*TASK BRIEF:* Check each line of the material that follows, and copy those holding the string "relOf".

*** DATA SUPPLIED ***

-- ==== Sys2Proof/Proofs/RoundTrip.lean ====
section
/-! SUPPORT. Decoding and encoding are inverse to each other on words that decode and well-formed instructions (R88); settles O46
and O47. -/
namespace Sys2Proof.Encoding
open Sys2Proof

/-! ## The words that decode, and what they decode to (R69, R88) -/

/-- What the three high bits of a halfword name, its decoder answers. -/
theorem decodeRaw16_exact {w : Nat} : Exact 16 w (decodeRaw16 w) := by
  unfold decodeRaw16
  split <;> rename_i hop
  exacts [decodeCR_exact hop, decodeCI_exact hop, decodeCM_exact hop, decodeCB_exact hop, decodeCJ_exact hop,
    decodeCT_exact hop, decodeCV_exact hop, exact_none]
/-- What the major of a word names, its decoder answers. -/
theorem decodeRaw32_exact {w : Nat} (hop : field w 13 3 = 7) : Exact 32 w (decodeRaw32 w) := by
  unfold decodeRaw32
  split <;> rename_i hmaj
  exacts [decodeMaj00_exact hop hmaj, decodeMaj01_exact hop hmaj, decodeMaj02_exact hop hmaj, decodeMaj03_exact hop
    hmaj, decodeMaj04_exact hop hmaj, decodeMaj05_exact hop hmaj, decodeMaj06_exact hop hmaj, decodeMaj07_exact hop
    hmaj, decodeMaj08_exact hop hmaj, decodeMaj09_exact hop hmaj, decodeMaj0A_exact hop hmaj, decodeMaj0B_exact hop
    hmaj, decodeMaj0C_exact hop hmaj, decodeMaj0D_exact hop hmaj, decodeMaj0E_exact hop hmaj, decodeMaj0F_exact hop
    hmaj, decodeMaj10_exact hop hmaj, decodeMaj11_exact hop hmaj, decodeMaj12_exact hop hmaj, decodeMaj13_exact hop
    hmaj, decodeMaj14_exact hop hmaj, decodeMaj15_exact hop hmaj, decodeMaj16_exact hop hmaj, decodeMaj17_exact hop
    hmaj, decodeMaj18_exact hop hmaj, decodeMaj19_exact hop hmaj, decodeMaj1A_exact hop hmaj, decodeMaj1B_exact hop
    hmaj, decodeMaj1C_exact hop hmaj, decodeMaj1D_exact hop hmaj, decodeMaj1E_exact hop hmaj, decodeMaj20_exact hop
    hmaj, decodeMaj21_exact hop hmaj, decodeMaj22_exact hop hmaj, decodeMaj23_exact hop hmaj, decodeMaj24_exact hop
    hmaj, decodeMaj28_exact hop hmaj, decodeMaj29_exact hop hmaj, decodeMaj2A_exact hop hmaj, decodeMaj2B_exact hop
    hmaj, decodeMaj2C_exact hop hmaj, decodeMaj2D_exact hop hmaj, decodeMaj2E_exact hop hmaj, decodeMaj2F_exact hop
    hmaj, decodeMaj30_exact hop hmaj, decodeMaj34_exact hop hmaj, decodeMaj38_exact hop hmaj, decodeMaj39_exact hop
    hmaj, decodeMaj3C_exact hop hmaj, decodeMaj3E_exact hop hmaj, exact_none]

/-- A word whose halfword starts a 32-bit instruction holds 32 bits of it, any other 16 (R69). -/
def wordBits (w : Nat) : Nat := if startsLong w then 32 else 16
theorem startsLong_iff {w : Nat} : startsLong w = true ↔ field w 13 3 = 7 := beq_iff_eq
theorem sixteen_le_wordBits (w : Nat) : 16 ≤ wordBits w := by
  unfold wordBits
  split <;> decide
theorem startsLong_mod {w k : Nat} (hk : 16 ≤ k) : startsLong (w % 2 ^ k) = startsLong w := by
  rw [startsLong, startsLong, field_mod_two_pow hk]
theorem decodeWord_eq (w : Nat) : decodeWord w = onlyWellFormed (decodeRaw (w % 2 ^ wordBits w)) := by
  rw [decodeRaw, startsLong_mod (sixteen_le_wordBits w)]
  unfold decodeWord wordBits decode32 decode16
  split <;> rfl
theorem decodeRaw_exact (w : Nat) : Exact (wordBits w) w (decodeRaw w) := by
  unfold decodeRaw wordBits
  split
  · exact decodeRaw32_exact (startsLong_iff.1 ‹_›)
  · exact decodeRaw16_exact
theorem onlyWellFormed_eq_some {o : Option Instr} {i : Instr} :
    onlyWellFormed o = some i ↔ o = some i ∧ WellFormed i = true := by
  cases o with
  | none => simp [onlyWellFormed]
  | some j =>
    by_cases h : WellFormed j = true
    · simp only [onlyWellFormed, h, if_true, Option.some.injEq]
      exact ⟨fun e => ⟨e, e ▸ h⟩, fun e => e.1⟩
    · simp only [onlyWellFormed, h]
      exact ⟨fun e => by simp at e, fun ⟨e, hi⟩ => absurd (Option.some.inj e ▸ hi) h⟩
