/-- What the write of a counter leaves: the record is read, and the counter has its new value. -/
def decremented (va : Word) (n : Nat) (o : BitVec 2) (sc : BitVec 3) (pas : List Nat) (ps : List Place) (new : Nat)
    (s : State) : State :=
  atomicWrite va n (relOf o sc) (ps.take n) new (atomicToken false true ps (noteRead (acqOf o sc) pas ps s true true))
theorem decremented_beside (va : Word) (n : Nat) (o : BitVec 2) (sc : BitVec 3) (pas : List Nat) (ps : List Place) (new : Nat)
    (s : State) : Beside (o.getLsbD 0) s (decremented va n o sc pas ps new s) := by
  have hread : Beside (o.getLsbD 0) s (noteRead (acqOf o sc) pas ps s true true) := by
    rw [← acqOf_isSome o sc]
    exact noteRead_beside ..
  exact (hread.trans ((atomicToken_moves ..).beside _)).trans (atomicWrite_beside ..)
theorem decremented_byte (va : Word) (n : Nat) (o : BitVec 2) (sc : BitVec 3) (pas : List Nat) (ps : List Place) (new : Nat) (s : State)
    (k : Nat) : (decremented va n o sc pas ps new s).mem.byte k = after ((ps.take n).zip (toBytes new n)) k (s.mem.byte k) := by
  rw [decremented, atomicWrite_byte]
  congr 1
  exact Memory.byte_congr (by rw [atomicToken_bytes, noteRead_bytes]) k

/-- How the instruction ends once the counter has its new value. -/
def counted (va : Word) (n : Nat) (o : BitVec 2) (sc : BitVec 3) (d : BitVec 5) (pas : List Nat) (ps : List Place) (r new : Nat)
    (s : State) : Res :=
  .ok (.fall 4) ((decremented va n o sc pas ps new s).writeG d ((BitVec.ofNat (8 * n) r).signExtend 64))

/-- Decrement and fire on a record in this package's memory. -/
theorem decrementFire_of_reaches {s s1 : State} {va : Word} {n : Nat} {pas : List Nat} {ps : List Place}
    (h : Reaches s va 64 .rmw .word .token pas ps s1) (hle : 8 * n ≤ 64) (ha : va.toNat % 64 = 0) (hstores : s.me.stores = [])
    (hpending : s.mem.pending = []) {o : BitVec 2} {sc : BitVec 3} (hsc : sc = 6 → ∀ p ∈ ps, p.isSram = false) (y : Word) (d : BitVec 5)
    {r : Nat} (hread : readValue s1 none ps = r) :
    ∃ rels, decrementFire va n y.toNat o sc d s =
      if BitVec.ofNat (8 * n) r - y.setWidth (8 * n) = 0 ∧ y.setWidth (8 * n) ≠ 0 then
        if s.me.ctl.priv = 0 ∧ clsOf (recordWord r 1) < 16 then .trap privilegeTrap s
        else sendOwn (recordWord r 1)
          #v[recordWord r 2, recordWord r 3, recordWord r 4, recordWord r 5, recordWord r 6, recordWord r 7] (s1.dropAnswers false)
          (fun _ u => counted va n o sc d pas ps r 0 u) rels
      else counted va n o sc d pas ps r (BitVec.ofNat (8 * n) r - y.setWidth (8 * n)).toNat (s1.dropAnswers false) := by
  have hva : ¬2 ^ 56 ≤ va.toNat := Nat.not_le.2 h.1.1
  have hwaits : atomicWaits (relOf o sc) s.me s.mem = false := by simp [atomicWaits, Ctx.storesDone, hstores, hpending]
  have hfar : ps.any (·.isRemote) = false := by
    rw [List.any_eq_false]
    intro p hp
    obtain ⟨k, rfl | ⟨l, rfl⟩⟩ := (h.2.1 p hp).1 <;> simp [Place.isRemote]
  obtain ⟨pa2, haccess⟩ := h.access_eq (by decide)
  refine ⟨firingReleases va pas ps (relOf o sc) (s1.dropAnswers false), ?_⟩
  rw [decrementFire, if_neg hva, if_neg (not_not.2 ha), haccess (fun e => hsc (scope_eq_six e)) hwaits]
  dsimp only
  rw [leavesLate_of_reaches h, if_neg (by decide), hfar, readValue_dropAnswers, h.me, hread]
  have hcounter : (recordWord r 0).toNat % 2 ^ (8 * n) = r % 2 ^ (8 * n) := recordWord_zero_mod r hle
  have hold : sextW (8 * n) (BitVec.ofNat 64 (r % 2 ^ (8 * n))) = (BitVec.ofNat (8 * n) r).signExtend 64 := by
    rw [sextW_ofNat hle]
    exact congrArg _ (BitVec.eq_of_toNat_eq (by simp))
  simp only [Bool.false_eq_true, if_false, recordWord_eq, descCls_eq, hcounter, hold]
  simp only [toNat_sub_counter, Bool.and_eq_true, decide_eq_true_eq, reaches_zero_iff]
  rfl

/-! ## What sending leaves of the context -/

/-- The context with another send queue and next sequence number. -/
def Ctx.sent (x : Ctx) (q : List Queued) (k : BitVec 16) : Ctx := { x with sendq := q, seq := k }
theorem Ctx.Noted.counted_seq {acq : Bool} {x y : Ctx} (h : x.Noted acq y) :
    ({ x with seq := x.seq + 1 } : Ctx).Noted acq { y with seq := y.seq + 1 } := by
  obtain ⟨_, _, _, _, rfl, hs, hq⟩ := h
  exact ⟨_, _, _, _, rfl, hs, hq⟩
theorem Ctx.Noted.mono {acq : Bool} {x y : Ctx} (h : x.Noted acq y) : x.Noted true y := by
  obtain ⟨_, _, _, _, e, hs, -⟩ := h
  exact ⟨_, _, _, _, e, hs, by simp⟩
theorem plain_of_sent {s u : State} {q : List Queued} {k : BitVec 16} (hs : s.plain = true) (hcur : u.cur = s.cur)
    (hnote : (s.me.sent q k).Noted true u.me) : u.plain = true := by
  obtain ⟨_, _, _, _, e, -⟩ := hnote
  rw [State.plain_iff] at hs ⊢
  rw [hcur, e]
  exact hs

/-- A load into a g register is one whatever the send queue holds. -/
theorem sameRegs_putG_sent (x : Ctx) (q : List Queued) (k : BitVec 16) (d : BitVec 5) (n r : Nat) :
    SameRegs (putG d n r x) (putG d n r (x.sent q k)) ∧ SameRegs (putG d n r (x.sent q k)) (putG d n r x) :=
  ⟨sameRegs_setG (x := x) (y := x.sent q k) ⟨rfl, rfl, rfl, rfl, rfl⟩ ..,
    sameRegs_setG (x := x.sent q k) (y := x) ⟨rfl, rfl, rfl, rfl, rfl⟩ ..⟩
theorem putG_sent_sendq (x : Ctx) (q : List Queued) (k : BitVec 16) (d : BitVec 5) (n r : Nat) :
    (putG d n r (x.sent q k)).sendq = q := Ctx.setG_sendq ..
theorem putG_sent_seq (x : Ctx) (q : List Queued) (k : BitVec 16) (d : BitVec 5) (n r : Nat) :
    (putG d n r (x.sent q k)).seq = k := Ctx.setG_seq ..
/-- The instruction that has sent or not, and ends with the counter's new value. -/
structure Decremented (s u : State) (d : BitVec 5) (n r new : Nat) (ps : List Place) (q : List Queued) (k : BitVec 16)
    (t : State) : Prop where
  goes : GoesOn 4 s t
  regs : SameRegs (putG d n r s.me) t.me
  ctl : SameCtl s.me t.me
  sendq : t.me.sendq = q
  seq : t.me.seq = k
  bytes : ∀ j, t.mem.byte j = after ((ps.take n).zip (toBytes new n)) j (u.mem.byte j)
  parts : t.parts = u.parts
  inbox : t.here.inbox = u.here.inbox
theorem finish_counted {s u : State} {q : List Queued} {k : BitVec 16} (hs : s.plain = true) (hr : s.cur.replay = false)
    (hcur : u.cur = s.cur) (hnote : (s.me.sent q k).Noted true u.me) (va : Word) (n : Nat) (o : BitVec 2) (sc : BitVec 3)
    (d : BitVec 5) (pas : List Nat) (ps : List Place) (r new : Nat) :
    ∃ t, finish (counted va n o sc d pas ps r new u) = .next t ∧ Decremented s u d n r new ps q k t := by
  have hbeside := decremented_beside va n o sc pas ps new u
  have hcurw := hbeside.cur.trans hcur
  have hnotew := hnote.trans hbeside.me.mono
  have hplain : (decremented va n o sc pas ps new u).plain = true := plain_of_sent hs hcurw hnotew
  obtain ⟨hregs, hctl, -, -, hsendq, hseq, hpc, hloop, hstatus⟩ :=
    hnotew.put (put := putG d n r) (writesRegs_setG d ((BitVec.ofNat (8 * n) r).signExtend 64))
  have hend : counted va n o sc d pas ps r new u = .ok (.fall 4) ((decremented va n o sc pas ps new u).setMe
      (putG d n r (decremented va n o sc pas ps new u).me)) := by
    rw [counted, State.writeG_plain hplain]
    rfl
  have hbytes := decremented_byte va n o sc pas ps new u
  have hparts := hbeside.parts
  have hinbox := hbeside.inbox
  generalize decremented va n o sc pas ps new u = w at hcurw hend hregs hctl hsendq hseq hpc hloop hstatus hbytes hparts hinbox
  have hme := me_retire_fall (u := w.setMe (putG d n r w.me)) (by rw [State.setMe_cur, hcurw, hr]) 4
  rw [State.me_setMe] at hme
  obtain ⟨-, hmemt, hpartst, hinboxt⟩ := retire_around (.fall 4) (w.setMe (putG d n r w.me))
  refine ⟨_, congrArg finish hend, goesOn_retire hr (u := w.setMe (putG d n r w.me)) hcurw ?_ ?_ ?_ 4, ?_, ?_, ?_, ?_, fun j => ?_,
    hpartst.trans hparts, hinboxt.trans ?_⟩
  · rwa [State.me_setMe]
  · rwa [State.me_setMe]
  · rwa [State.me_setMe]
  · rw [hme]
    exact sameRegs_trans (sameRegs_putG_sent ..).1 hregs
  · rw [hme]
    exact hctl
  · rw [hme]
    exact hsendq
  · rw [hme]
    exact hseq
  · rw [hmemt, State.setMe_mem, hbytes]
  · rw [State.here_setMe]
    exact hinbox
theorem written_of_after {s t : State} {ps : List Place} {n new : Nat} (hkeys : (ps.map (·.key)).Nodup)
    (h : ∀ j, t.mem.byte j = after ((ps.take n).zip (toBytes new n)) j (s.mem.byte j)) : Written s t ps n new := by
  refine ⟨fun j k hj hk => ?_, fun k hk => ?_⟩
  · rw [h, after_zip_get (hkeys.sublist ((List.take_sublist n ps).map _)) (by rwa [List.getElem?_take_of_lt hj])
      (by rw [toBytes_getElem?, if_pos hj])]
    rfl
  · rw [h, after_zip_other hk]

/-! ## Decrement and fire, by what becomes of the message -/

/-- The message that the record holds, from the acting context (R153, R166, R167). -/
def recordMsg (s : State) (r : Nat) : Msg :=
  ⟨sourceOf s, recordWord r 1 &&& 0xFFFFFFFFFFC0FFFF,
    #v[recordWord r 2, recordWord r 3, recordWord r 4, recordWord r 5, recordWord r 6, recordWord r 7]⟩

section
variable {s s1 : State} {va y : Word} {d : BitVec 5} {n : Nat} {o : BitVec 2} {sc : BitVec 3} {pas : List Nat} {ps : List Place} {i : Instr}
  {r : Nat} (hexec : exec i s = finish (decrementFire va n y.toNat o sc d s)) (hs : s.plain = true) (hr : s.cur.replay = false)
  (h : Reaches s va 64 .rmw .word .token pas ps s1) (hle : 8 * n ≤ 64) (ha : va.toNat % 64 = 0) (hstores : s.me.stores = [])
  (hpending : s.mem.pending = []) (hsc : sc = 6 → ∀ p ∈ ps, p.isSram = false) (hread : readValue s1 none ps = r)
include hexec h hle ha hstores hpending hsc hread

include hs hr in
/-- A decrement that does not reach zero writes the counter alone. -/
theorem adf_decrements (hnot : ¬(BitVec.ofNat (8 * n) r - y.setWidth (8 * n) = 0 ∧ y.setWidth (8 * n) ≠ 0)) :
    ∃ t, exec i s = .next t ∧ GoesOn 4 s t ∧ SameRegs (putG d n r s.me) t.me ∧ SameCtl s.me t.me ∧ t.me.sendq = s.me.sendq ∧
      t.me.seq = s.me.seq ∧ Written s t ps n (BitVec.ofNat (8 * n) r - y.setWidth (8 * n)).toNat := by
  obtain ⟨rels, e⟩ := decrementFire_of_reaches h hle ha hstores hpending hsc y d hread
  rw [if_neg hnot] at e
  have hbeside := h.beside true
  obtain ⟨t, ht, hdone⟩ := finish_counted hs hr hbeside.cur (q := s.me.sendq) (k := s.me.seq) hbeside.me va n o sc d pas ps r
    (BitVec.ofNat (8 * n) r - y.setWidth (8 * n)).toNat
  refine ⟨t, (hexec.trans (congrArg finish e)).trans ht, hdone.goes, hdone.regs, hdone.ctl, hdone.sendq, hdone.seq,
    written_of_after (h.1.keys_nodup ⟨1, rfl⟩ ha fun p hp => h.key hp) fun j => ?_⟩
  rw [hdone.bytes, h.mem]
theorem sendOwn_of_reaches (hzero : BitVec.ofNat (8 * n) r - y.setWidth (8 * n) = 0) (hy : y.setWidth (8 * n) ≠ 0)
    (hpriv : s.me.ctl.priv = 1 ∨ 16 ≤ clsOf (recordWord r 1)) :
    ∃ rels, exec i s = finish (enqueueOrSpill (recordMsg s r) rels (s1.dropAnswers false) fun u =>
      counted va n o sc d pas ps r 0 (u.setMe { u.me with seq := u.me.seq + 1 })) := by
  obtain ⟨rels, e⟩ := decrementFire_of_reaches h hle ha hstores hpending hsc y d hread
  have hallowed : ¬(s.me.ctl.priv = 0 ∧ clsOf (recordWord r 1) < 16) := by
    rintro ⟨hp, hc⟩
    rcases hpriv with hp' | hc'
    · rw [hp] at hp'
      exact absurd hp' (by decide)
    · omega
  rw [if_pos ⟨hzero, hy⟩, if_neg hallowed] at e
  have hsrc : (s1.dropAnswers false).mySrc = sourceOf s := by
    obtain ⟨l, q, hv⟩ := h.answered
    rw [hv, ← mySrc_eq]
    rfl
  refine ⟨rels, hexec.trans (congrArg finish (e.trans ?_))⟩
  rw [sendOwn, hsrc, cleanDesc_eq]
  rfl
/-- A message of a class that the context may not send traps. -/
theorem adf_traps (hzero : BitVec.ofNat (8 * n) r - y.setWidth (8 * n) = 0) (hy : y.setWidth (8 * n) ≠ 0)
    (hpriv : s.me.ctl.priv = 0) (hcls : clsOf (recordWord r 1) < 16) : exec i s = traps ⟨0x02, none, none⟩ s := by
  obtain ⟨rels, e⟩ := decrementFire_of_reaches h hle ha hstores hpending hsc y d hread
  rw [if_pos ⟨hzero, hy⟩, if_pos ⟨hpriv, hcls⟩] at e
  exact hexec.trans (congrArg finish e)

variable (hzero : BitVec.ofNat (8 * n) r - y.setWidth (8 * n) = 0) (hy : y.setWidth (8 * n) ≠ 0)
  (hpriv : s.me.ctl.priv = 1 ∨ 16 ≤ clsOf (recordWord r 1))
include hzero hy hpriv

***

*OUTPUT:*
  atomicWrite va n (relOf o sc) (ps.take n) new (atomicToken false true ps (noteRead (acqOf o sc) pas ps s true true))
  have hwaits : atomicWaits (relOf o sc) s.me s.mem = false := by simp [atomicWaits, Ctx.storesDone, hstores, hpending]
  refine ⟨firingReleases va pas ps (relOf o sc) (s1.dropAnswers false), ?_⟩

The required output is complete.